Film review: Ennio: The Maestro a must-see for any self-respecting cinephile
Ennio: The Maestro
★★★★★
Ennio: The Maestro (G) can only be the title of a film about Ennio Morricone, who is arguably the greatest composer in the history of film.
A list of some of the films he has scored — from The Good, The Bad and The Ugly to The Mission, Once Upon a Time in America to Cinema Paradiso — is roughly as long as the number of luminaries who queue up here to pay their respects, among them Quincy Jones, Bernardo Bertolucci, Clint Eastwood, Sergio Leone, Bruce Springsteen and Pier Paolo Pasolini.
Written and directed by Giuseppe Tornatore, who has worked with Morricone on a number of occasions, this is a forensically detailed account of Morricone’s life in music, which begins by taking us all the way back to his first public performances as a trumpet player (standing in for his father, who had fallen ill) in a band entertaining American GIs during WWII.

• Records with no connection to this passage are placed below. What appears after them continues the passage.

/-- STORE_PERFORMED (R122, R124, R125, R291): the next piece of the oldest store of a group; one whose own data has an uncorrectable error writes no
byte and kills its gang. -/
def execStorePerformed (vgid : Nat) : State → Host.Outcome State Fault Refusal := fun s =>
  match (look s.groups vgid).bind (fun g => g.queue.head?) with
  | none => .next s
  | some e =>
    match e.red, e.pieces with
    | none, (a, bs) :: r =>
      if storeHeld s e a bs.length then .next s
      else if e.bad then .next (killIntegrity (queuePop s vgid e []) vgid (s.thread e.tid).pc (BitVec.ofNat 64 e.va) 5)
      else .next (performBytes (queuePop (overtake s e.tid e.id) vgid e r) a bs)
    | none, [] => .next (queuePop s vgid e [])
    | some _, _ => .next s

/-- SLEEP_WAKE (R106, R107): at the promised cycle of a SLEEP.P, whether its request has ended is settled, for a SAVED thread too. -/
def execSleepWake (t : Tid) : State → Host.Outcome State Fault Refusal := fun s =>
  match waiting s t, (s.thread t).st, (s.thread t).wait with
  | some (.sleep c), _, _ => .next (finishHeld (s.setCyc (max s.cyc c)) t)
  | x, .waiting, .promised c p =>
    let s1 := s.setCyc (max s.cyc c)
    let miss := ((linkOf s1 t p).bind (liveReq s1)).isSome
    let s2 := s1.updThread t (fun th => { th with wait := .slept c miss })
    .next (if x.isSome then wakeRetry s2 t else s2)
  | _, _, _ => .next s

/-- MWAIT_TIMEOUT (R139): the instruction issues again at its limit and writes 0. -/
def execMwaitTimeout (t : Tid) : State → Host.Outcome State Fault Refusal := fun s =>
  match waiting s t with
  | some (.mwait c _) => .next (wakeRetry (s.setCyc (max s.cyc c)) t)
  | _ => .next s

/-- EVWAIT_TIMEOUT (R312): as MWAIT's. -/
def execEvwaitTimeout (t : Tid) : State → Host.Outcome State Fault Refusal := fun s =>
  match waiting s t with
  | some (.evwait c _) => .next (wakeRetry (s.setCyc (max s.cyc c)) t)
  | _ => .next s

/-- Whether a thread is held by an access or a multicast. -/
def heldBy (s : State) (t : Tid) (id : Nat) : Bool := (s.thread t).st = .waiting && (s.thread t).wait = .access id

/-- Whether an access holds its thread: as its effect, or as a word its instruction waits for. -/
def holds (s : State) (a : WinAcc) : Bool :=
  if a.kind = .probe then (s.thread a.tid).st = .waiting && (s.thread a.tid).wait = .window else heldBy s a.tid a.id

/-- An access that has ended with a fault is taken by its accessor (R46, R54); the other words its instruction waited for go. -/
def accFault (s : State) (a : WinAcc) : State :=
  match a.ended with
  | none => s
  | some (c, x, i) =>
    let s1 := dropAcc s a.id
    if holds s a then
      let s2 : State := { s1 with accs := s1.accs.filter (fun b => !(b.kind = .probe && b.tid = a.tid)) }
      takeTrap s2 a.tid c (s.thread a.tid).pc (BitVec.ofNat 64 x) i
    else s1

/-- Whether an access must still wait for others under way (R150, R152, log 5, log 86); a wait for words of an operand is no access. -/
def accHeld (s : State) (a : WinAcc) : Bool :=
  accBehind s a || (a.kind ≠ .probe &&
    (othersStores s a.tid || !mayPass s a.tid a.id || accAfter s a
      || (a.writes && (othersOvertaken s a.tid || coreBefore s a.tid a.after))))

/-- A word that two threads reach has been read or written by one of them: what other threads of their cores have under way stands before what the
two do from now on (R152, log 86). -/
def meetAt (s : State) (t u : Tid) : State :=
  if t = u then s
  else { s with threads := s.threads.map (fun p => if p.1 = t || p.1 = u then (p.1, { p.2 with seen := s.nextId }) else p) }

/-- Attempt an access at its word (R118); a read checks the word first (R288). -/
def accStep (s : State) (a : WinAcc) : State :=
  let es := if a.reads && a.ended.isNone then eccAt s a.owner a.reg a.n else []
  if accHeld s a then s
  else if !es.isEmpty then eccRead s (s.who a.tid).k.owner a.tid a.owner es
  else match accTry s a with
  | .done s1 => if a.kind = .probe then accFinish s1 a else accFinish (meetAt (overtake s1 a.tid a.id) a.tid a.owner) a
  | .waits p => if a.closed s then accEnd s a 0x0A else putAcc s { a with waiting := true, overtaken := false, since := a.since.or (if p && a.bounded then some s.cyc else none) }
  | .traps c x i => accFault (putAcc s { a with ended := some (c, x, i) }) { a with ended := some (c, x, i) }

/-- A multicast whose deliveries are over (R120): the count is written, and a delivery that timed out, or whose window was revoked, traps
after it (R52, log 73). -/
def mcastEnd (s : State) (m : Mcast) : State :=
  let s1 : State := { s with mcasts := s.mcasts.filter (fun x => x.id ≠ m.id) }
  let s2 := operandArrive s1 m.tid m.dst [BitVec.ofNat 32 m.n]
  if !heldBy s m.tid m.id then s2
  else match m.timedOut with
    | none => finishHeld s2 m.tid
    | some r => takeTrap s2 m.tid 0x08 m.next (m.handle.setWidth 64) (windowInfo r m.off)

/-- WINDOW_ACCESS_COMPLETE (R118-R120, R342): an access or a whole multicast. -/
def execWindowAccessComplete (id : Nat) : State → Host.Outcome State Fault Refusal := fun s =>
  match s.accs.find? (fun a => a.id = id), s.mcasts.find? (fun m => m.id = id) with
  | some a, _ => .next (if a.ended.isSome then accFault s a else accStep s a)
  | none, some m => .next (if m.left = 0 then mcastEnd s m else s)
  | none, none => .next s

/-- WINDOW_WAIT_TIMEOUT (R46): the bound of an access that still finds its word PEND. -/
def execWindowWaitTimeout (id : Nat) : State → Host.Outcome State Fault Refusal := fun s =>
  match s.accs.find? (fun a => a.id = id) with
  | none => .next s
  | some a =>
    match a.since, a.ended, accTry s a with
    | some c, none, .waits true =>
      let s1 := accEnd (s.setCyc (max s.cyc (c + 65536))) a 9
      .next (match s1.accs.find? (fun x => x.id = id) with | some b => accFault s1 b | none => s1)
    | _, _, _ => .next s

/-- WREV_DRAIN_END (R54, R117). -/
def execWrevDrainEnd (t : Tid) : State → Host.Outcome State Fault Refusal := fun s =>
  match waiting s t with
  | some (.wrev c k) => .next (if inflight s c k = 0 then finishHeld s t else s)
  | _ => .next s

/-- RESULT_ARRIVAL (R42, R174). -/
def execResultArrival (id : Nat) : State → Host.Outcome State Fault Refusal := fun s =>
  match s.results.find? (fun r => r.id = id) with
  | none => .next s
  | some r =>
    let s1 : State := { s with results := s.results.filter (fun x => x.id ≠ id) }
    .next (recordAway (raise (r.writes.foldl (fun s w => arriveWord s r.tid w.1 w.2) s1) r.tid r.flags) r.tid)

/-- The new value of an atomic on a word, and the flags it raises (R338). -/
def atomValue (ty : Ty) (op : AtomOp) (old b c : Nat) : Nat × Flags :=
  match ty with
  | .f32 | .f64 | .f16 | .bf16 =>
    let f := fmtOfTy ty
    (match op with
     | .add => fAdd f .rne false old b
     | .min => fMinMax f false false false old b
     | .max => fMinMax f true false false old b
     | o => (atomApply o false (tyBits ty) old b c, 0))
  | _ => (atomApply op (tySigned ty) (tyBits ty) old b c, 0)

/-- Apply an operation to a word of device memory in one step (R316, R338): its old value, the flags and the state. -/
def seApply (s : State) (ty : Ty) (op : AtomOp) (pa : Nat) (b c : Nat) : Nat × Flags × State :=
  let n := 4 * tyWords ty
  let old := ofBytes (physRead s pa n)
  let (v, f) := atomValue ty op old b c
  let w := BitVec.ofNat 64 v
  (old, f, performBytes s pa ((bytes64 w).take n))

/-- What an atomic still stays behind (R150, log 5). -/
def atomicHeld (s : State) (a : Atomic) : Bool :=
  othersOvertaken s a.tid || a.behind s || !mayPass s a.tid a.id

def dropAtomic (s : State) (id : Nat) : State := { s with atomics := s.atomics.filter (fun a => a.id ≠ id) }

/-- Go on to the next element of a VATOM, or end it (R341). -/
def vatomStep (s : State) (a : Atomic) (i n : Nat) (op : AtomOp) : State :=
  let done := (s.thread a.tid).vdone ||| BitVec.ofNat 32 (2 ^ i)
  let s1 := s.updThread a.tid (fun th => { th with vdone := done })
  match vatomNext done n 0 33 with
  | none => finishHeld s1 a.tid
  | some j =>
    match vatomSend (s1.who a.tid) s1 a j n op done a.va with
    | .ok (id, s2) => s2.updThread a.tid (fun th => { th with wait := .vatom id })
    | .error (.trap c x m) => takeTrap s1 a.tid c (s1.thread a.tid).pc x m
    | .error _ => s1

/-- Return an atomic's old value to its issuer, or its loss (R42, R338, R341). -/
def atomicReturn (s : State) (a : Atomic) (old : Nat) (f : Flags) (bad : Option Gran) : State :=
  if !a.live then s
  else
    let s1 := match bad with
      | some g => countGran s (s.who a.tid).k.owner (s.who a.tid).k.part a.addr g
      | none => s
    match a.kind with
    | .vatom i n op =>
      let s2 := if a.nw then s1 else match bad with
        | some _ => loseWord s1 a.tid (a.dst + i) (poisonRecord 1 i)
        | none => writeWord s1 a.tid (a.dst + i) (BitVec.ofNat 32 old)
      vatomStep s2 a i n op
    | _ =>
      match bad with
      | some _ => operandLoss s1 a.tid a.dst (poisonRecord 1 0) (tyWords a.ty)
      | none => recordAway (raise (operandArrive s1 a.tid a.dst (wordsN (tyWords a.ty) (BitVec.ofNat 64 old))) a.tid f) a.tid
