-- ==== Sys2Proof/Machine/EventsHost.lean ====
section
/-!
DEFINITION. Events of the host port and of the house (R414-R421, R425, R330, R364): host accesses to device memory, the function
register blocks, the partition table, and accesses from other packages. An event that is not enabled leaves the state
unchanged (log 1).
-/
namespace Sys2Proof.Machine

/-- Whether a host access of `n` bytes meets a secure range, with whether it meets one whose partition has no VF in RUN (R415, log 28). -/
def secureRange (s : State) (a n : Nat) : Bool := s.parts.any (fun p => secureMeets p.2 a n)
def secureClosed (s : State) (a n : Nat) : Bool :=
  s.parts.any (fun p => secureMeets p.2 a n && !(s.fns.any (fun f => f.1 ≠ 0 && f.2.tdisp = 2 && f.2.part = p.1)))

/-- Whether a host access may reach its bytes (R415): one that meets a secure range must be carried by a TDI in RUN; whether it is, where a VF of
the partition is in RUN, is a free value, since the event does not name what carries it (log 28). -/
def hostCarried (s : State) (a n : Nat) : Bool × State :=
  if !secureRange s a n then (true, s)
  else if secureClosed s a n then (false, s)
  else let (x, s1) := s.free; (bit x 0, s1)

/-- A host write reaching device memory: holdings conveyed to HOST are settled (R416). -/
def hostWrite (s : State) (addr : Nat) (data : List Byte) : State :=
  let n := data.length
  let es := s.estate.filter (fun e => e.holder.isNone && e.kind ≠ .task && meets s addr n e.addr 8)
  let perform (s : State) : State := performBytes s addr data
  match es with
  | [] => perform s
  | e :: r =>
    let whole := n = 8 && canon s addr = canon s e.addr
    r.foldl (fun s e => hostSettle s e 0 false id) (hostSettle s e (BitVec.ofNat 64 (ofBytes data)) whole perform)

/-- HOST_MEM_WRITE (R415, R416): one to a closed secure range is dropped. -/
def execHostMemWrite (addr : Nat) (data : List Byte) : State → Host.Outcome State Fault Refusal := fun s =>
  let n := data.length
  if !s.mgmt.up || n = 0 || decide (devBytes < addr + n) then .next s
  else
    let (ok, s1) := hostCarried s addr n
    .next (if ok then hostWrite s1 addr data else s1)

/-- The egress of `n` bytes of device memory (R290, R291): none where they leave as data poison. -/
def egress (s : State) (addr n : Nat) : Option (List Byte) × State :=
  match badAt s addr n with
  | some (_, .uncorrectable) => (none, count s 0 10 1)
  | some _ => (none, count s 0 9 1)
  | none => (some (physRead s addr n), s)

/-- HOST_MEM_READ (R415), as HOST_MEM_WRITE of a package that has come out of reset (R436): the host may then hold the lines it has read (R414). -/
def execHostMemRead (addr : Nat) (n : Nat) : State → Host.Outcome State Fault Refusal := fun s =>
  if !s.mgmt.up || n = 0 || decide (devBytes < addr + n) then .next s
  else
    let (ok, s0) := hostCarried s addr n
    let (b, s1) := if ok then egress s0 addr n else (none, s0)
    let ls := (upto (addr / 64) ((addr + n - 1) / 64 - addr / 64 + 1)).filter (fun g => !s1.host.lines.contains g)
    .next { s1 with host := { s1.host with reply := b, lines := s1.host.lines ++ ls } }

/-- HOST_SNOOP (R414): the device holds no line and answers RspIHitI. -/
def execHostSnoop (_addr : Nat) : State → Host.Outcome State Fault Refusal := fun s =>
  .next { s with host := { s.host with snooped := true } }

/-- The final kill of a function's gangs by an interface error (R423); its TRAP_PC and TRAP_ADDR are free values (log 6). -/
def killFn (s : State) (f : Nat) : State :=
  let gs := s.gangs.filter (fun g => g.2.st ≠ .ended && (s.kernel g.2.kernel).owner = f && g.2.killed ≠ some true)
  gs.foldl (fun s g =>
    let info : KillInfo := ⟨0x06, Config.freeValue s.fresh, Config.freeValue (s.fresh + 1), 0x50⟩
    let s1 : State := { s with fresh := s.fresh + 2 }
    logKill (killGang s1 g.1 true (some info)) f 0x06 (g.2.groups.foldl min (g.2.groups.headD 0)) 0x50) s

/-- A VF in CONFIG_LOCKED or RUN goes to ERROR (R423). -/
def vfError (s : State) (f : Nat) : State :=
  let x := s.fn f
  if f ≠ 0 && (x.tdisp = 1 || x.tdisp = 2) then killFn (s.updFn f (fun y => { y with tdisp := 3 })) f else s

/-- Set a function's configuration (R419): only while EN is 0. -/
def cfgSet (s : State) (f : Nat) (x : DWord) : State :=
  if (s.fn f).en || (s.fn f).tdisp ≠ 0 then s
  else s.updFn f (fun y => { y with en := bit x 31, world := bit x 27, part := bits x 26 22, asid := bits x 15 0 })

/-- A write of VF_CFG[v] (R419, R423): a frozen one sends the VF to ERROR. -/
def vfCfg (s : State) (v : Nat) (x : DWord) : State := if 63 < v then s else cfgSet (vfError s (v + 1)) (v + 1) x

/-- VF_CFG_WRITE (R419), of a package whose VFs are exposed (R436). -/
def execVfCfgWrite (v : Nat) (x : DWord) : State → Host.Outcome State Fault Refusal := fun s =>
  .next (if s.mgmt.up then vfCfg s v x else s)

/-- Whether a partition entry may not change (R421): a kernel accepted, or a VF out of CONFIG_UNLOCKED. -/
def partBusy (s : State) (p : Nat) : Bool :=
  s.kernels.any (fun k => k.2.st ≠ .ended && k.2.part = p) || s.fns.any (fun f => f.1 ≠ 0 && f.2.part = p && f.2.tdisp ≠ 0)

/-- Whether the ranges of two partitions overlap. -/
def memsMeet (p q : Part) : Bool :=
  p.mems.any (fun x => bit x.2 63 && q.mems.any (fun y => bit y.2 63 &&
    decide (bits x.2 29 0 ≤ bits y.2 61 32) && decide (bits y.2 29 0 ≤ bits x.2 61 32)))

/-- A consistent table after a write of entry `p` (R421). -/
def partOk (s : State) (p : Nat) (x : Part) : Bool :=
  let cs := (upto 0 48).filter (fun c => bit x.clu c)
  let others := s.parts.filter (fun q => q.1 ≠ p)
  !(bit x.clu 63 && cs.length < 2) && others.all (fun q => !cs.any (fun c => bit q.2.clu c) && !memsMeet x q.2)

/-- A register of the partition table in entry `p`, by its offset (R418, R421): its new entry, none elsewhere. SECURE keeps no bit outside CLUSTERS
(log 29). -/
def tableReg (q : Part) (off : Nat) (x : DWord) : Option Part :=
  if off = 0x00 then some { q with clu := x &&& 0x8000FFFFFFFFFFFF, sec := q.sec &&& x }
  else if off = 0x08 then some { q with sec := x &&& q.clu &&& 0x0000FFFFFFFFFFFF }
  else if off = 0x10 then some { q with asidDir := x &&& 0x000FFFFFFFF00000 }
  else if off = 0x18 then some { q with houseKey := loWord x }
  else if 0x80 ≤ off && off < 0xC0 && off % 8 = 0 then
    some { q with mems := put q.mems ((off - 0x80) / 8) (x &&& 0xFFFFFFFF3FFFFFFF) }
  else none

/-- A range field's value where it is allowed, else the old one (log 29). -/
def fieldIn (lo hi new old : Nat) : Nat := if lo ≤ new && new ≤ hi then new else old

/-- A write of KVP_CTL (R364): its fields change only while EN is 0. -/
def kvpCtlSet (q : Part) (x : Word) : Word :=
  if bit q.kvpCtl 31 then (q.kvpCtl &&& 0x7FFFFFFF) ||| (x &&& 0x80000000)
  else BitVec.ofNat 32 ((if bit x 31 then 2 ^ 31 else 0) + fieldIn 10 16 (bits x 24 20) (bits q.kvpCtl 24 20) * 2 ^ 20 + bits x 19 0)

/-- A partition-wide register of the scheduler and the page pool (R330, R364), by its offset in the entry (R418). -/
def wideReg (q : Part) (off : Nat) (x : DWord) : Part :=
  if off = 0x20 then { q with qctl := loWord x }
  else if off = 0x28 then { q with frtBase := x &&& 0x000FFFFFFFFFFFC0 }
  else if off = 0x30 then { q with frtSize := loWord x }
  else if off = 0x38 then { q with savePool := x &&& 0x000FFFFFFFFFFFC0 }
  else if off = 0x40 then { q with saveSize := loWord x }
  else if off = 0x48 then { q with kvpCtl := kvpCtlSet q (loWord x) }
  else if off = 0x50 then (if bit q.kvpCtl 31 then q else { q with kvpVa := x })
  else if off = 0x58 then (if bit q.kvpCtl 31 then q else { q with kvpCnt := x &&& 0x000FFFFFFFFFFFC0 })
  else q

/-- Whether an offset in a partition's entry holds a register (R418). -/
def entryReg (off : Nat) : Bool := off % 8 = 0 && (decide (off < 0x60) || (decide (0x80 ≤ off) && decide (off < 0xC0)))

/-- A write into entry `p` (R418, R421, R423), whichever of its registers it reaches: it takes effect only while the entry may change, and one to
a frozen entry sends its VFs to ERROR. -/
def entryWrite (s : State) (p off : Nat) (x : DWord) : State :=
  if 19 < p || !entryReg off then s
  else
    let s1 := (s.fns.filter (fun f => f.2.part = p)).foldl (fun s f => vfError s f.1) s
    if partBusy s p then s1
    else match tableReg (s.part p) off x with
      | none => s1.updPart p (fun q => wideReg q off x)
      | some q => if partOk s p q then s1.updPart p (fun _ => q) else s1

/-- PARTITION_TABLE_WRITE (R421). -/
def execPartitionTableWrite (p : Nat) (off : Nat) (x : DWord) : State → Host.Outcome State Fault Refusal := fun s =>
  .next (entryWrite s p off x)

/-- Clear CLHOLD bits (R330). -/
def holdClear (s : State) (cl : Nat) (x : DWord) : State :=
  if 47 < cl then s else s.updCluster cl (fun c => { c with hold := c.hold &&& ~~~((loWord x).extractLsb' 0 24) })

/-- CLHOLD_CLEAR (R330). -/
def execClholdClear (cl : Nat) (x : DWord) : State → Host.Outcome State Fault Refusal := fun s => .next (holdClear s cl x)

/-- Whether a function's frozen registers would be written (R423). -/
def frozen (x : Fn) : Bool := x.tdisp = 1 || x.tdisp = 2

/-- A write of LQ_CTL (R320, R423): LOG2N changes only while EN is 0, and is frozen with the VF. -/
def lqCtlWrite (s : State) (f q : Nat) (x : Word) : State :=
  let l := (s.fn f).queue q
  let s1 := if frozen (s.fn f) && bits x 4 0 ≠ l.log2n then vfError s f else s
  let n := if l.en || frozen (s.fn f) then l.log2n else fieldIn 4 16 (bits x 4 0) l.log2n
  setLq s1 f q { l with en := bit x 31, err := l.err && !bit x 30, irq := bit x 23, log2n := n, stuck := l.stuck && bit x 31 }

def lqBaseWrite (s : State) (f q : Nat) (x : DWord) : State :=
  let l := (s.fn f).queue q
  if frozen (s.fn f) then vfError s f
  else if l.en then s else setLq s f q { l with base := bits x 51 7 * 128 }

/-- The launch and event queue registers of a function, and COLL_BASE (R320, R420, R428). -/
def queueReg (s : State) (f off : Nat) (x : DWord) : State :=
  if off < 0x80 then
    (match off % 0x20 with
     | 0x00 => lqCtlWrite s f (off / 0x20) (loWord x)
     | 0x08 => lqBaseWrite s f (off / 0x20) x
     | 0x18 => tailWrite s f (off / 0x20) x
     | _ => s)
  else if off = 0x100 then
    let n (y : Fn) : Nat := if y.heqEn then y.heqLog2n else fieldIn 4 16 (bits x 4 0) y.heqLog2n
    heqFlush (s.updFn f (fun y => { y with heqEn := bit x 31, heqLog2n := n y })) f
  else if off = 0x108 then s.updFn f (fun y => { y with heqBase := bits x 63 12 * 4096 })
  else if off = 0x110 then heqFlush (s.updFn f (fun y => { y with heqHead := loWord x })) f
  else if off = 0x400 then s.updFn f (fun y => { y with collBase := x &&& 0x000FFFFFFFFFC000 })
  else s

/-- A write of KVQ[v] (R364, R423). -/
def kvqWrite (s : State) (v : Nat) (x : DWord) : State :=
  if frozen (s.fn (v + 1)) then vfError s (v + 1) else s.updFn (v + 1) (fun y => { y with kvqQuota := bits x 31 0 })

/-- A command the mailbox knows (R438). -/
def mbKnown (c : Nat) : Bool := [1, 2, 3, 4, 5, 6, 0x10, 0x11].contains c

/-- The end of a mailbox command (R437): its results, its error, READY, and MSI-X vector 2. -/
def mbEnd (s : State) (err : Nat) (results : List (Nat × Word)) : State :=
  msix { s with mgmt := { s.mgmt with busy := false, ended := true, err := err, arg := results.foldl (fun a r => put a r.1 r.2) s.mgmt.arg } } 0 2

/-- A write of MB_CMD (R437): while BUSY it only sets ERR to 3. -/
def mbCmd (s : State) (x : Word) : State :=
  if s.mgmt.busy then { s with mgmt := { s.mgmt with err := 3 } }
  else
    let s1 : State := { s with mgmt := { s.mgmt with cmd := x &&& 0xFF, busy := true, err := 0 } }
    if mbKnown (bits x 7 0) then s1 else mbEnd s1 1 []

/-- The physical function's own registers (R417, R418). -/
def pfReg (s : State) (off : Nat) (x : DWord) : State :=
  if 0x1000 ≤ off && off < 0x1200 then s.updFn ((off - 0x1000) / 8 + 1) (fun y => { y with weight := bits x 7 0 })
  else if 0x1200 ≤ off && off < 0x1400 then kvqWrite s ((off - 0x1200) / 8) x
  else if 0x1400 ≤ off && off < 0x1580 then holdClear s ((off - 0x1400) / 8) x
  else if 0x2000 ≤ off && off < 0x2200 then vfCfg s ((off - 0x2000) / 8) x
  else if off = 0x3000 then mbCmd s (loWord x)
  else if 0x3100 ≤ off && off < 0x3200 && off % 4 = 0 then
    { s with mgmt := { s.mgmt with arg := put s.mgmt.arg ((off - 0x3100) / 4) (loWord x) } }
  else if 0x4000 ≤ off && off < 0x5400 then entryWrite s ((off - 0x4000) / 0x100) (off % 0x100) x
  else if 0x6000 ≤ off && off < 0x8080 then
    s.updFn ((off - 0x6000) / 0x80) (fun y => { y with comm := put y.comm (off % 0x80 / 8) (x &&& 0x8001FFFF0001FFFF) })
  else s

/-- Whether a function is exposed at the host port: with no valid image the physical function alone (R436). -/
def exposed (s : State) (fn : Nat) : Bool := s.mgmt.powered && (!s.mgmt.noImage || fn = 0) && decide (fn ≤ 64)

/-- REGISTER_WRITE (R417, R418, R320, R330, R420): offsets not listed, and the physical function's in a VF's block, ignore
writes. With no valid image there is the physical function alone (R436). -/
def execRegisterWrite (fn : Nat) (off : Nat) (x : DWord) : State → Host.Outcome State Fault Refusal := fun s =>
  if !exposed s fn || (off % 8 ≠ 0 && !(0x3100 ≤ off && off < 0x3200)) then .next s
  else if off < 0x1000 then .next (queueReg s fn off x)
  else if fn = 0 then .next (pfReg s off x)
  else .next s

/-- MB_STAT (R437). -/
def mbStat (m : Mgmt) : Nat := m.err * 2 ^ 16 + (if m.busy then 1 else if m.noImage && !m.ended then 2 else 0)

/-- The value of a launch or event queue register of a function, of a counter, of FN_CFG or of COLL_BASE (R417, R320, R420, R419, R398). -/
def queueValue (s : State) (f off : Nat) : Nat :=
  let x := s.fn f
  let l := x.queue (off / 0x20)
  let b (c : Bool) (n : Nat) : Nat := if c then 2 ^ n else 0
  if off < 0x80 then
    (match off % 0x20 with
     | 0x00 => b l.en 31 + b l.err 30 + l.errcode * 2 ^ 24 + b l.irq 23 + l.log2n
     | 0x08 => l.base
     | 0x10 => l.head.toNat
     | 0x18 => l.tail.toNat
     | _ => 0)
  else if off = 0x100 then b x.heqEn 31 + x.heqDropped * 2 ^ 8 + x.heqLog2n
  else if off = 0x108 then x.heqBase
  else if off = 0x110 then x.heqHead.toNat
  else if off = 0x118 then x.heqTail.toNat
  else if 0x200 ≤ off && off < 0x268 then at_ x.counts ((off - 0x200) / 8) 0
  else if off = 0x280 then x.cIssue
  else if off = 0x288 then x.cEngine
  else if off = 0x290 then x.cBytes
  else if off = 0x300 then b x.en 31 + x.tdisp * 2 ^ 29 + b (f = 0) 28 + b x.world 27 + x.part * 2 ^ 22 + (f - 1) * 2 ^ 16 + x.asid
  else if off = 0x400 then x.collBase.toNat
  else 0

The seriousness of Morricone’s intent was clear from the beginning, however: a fascination with the counterpoint of Bach, and Bach’s Italian predecessor Girolamo Frescobaldi, led him to study music composition under Goffredo Petrassi, one of Italian music’s most influential composers. Wrestling with the conflict between art and commerce, Morricone pseudonymously debuted his film score talent in a number of Italian westerns (including the wonderfully titled Bullets Don’t Argue) — and the rest, as they say, is history
 An absolute must for any self-respecting cinephile, Ennio: The Maestro is simply superb.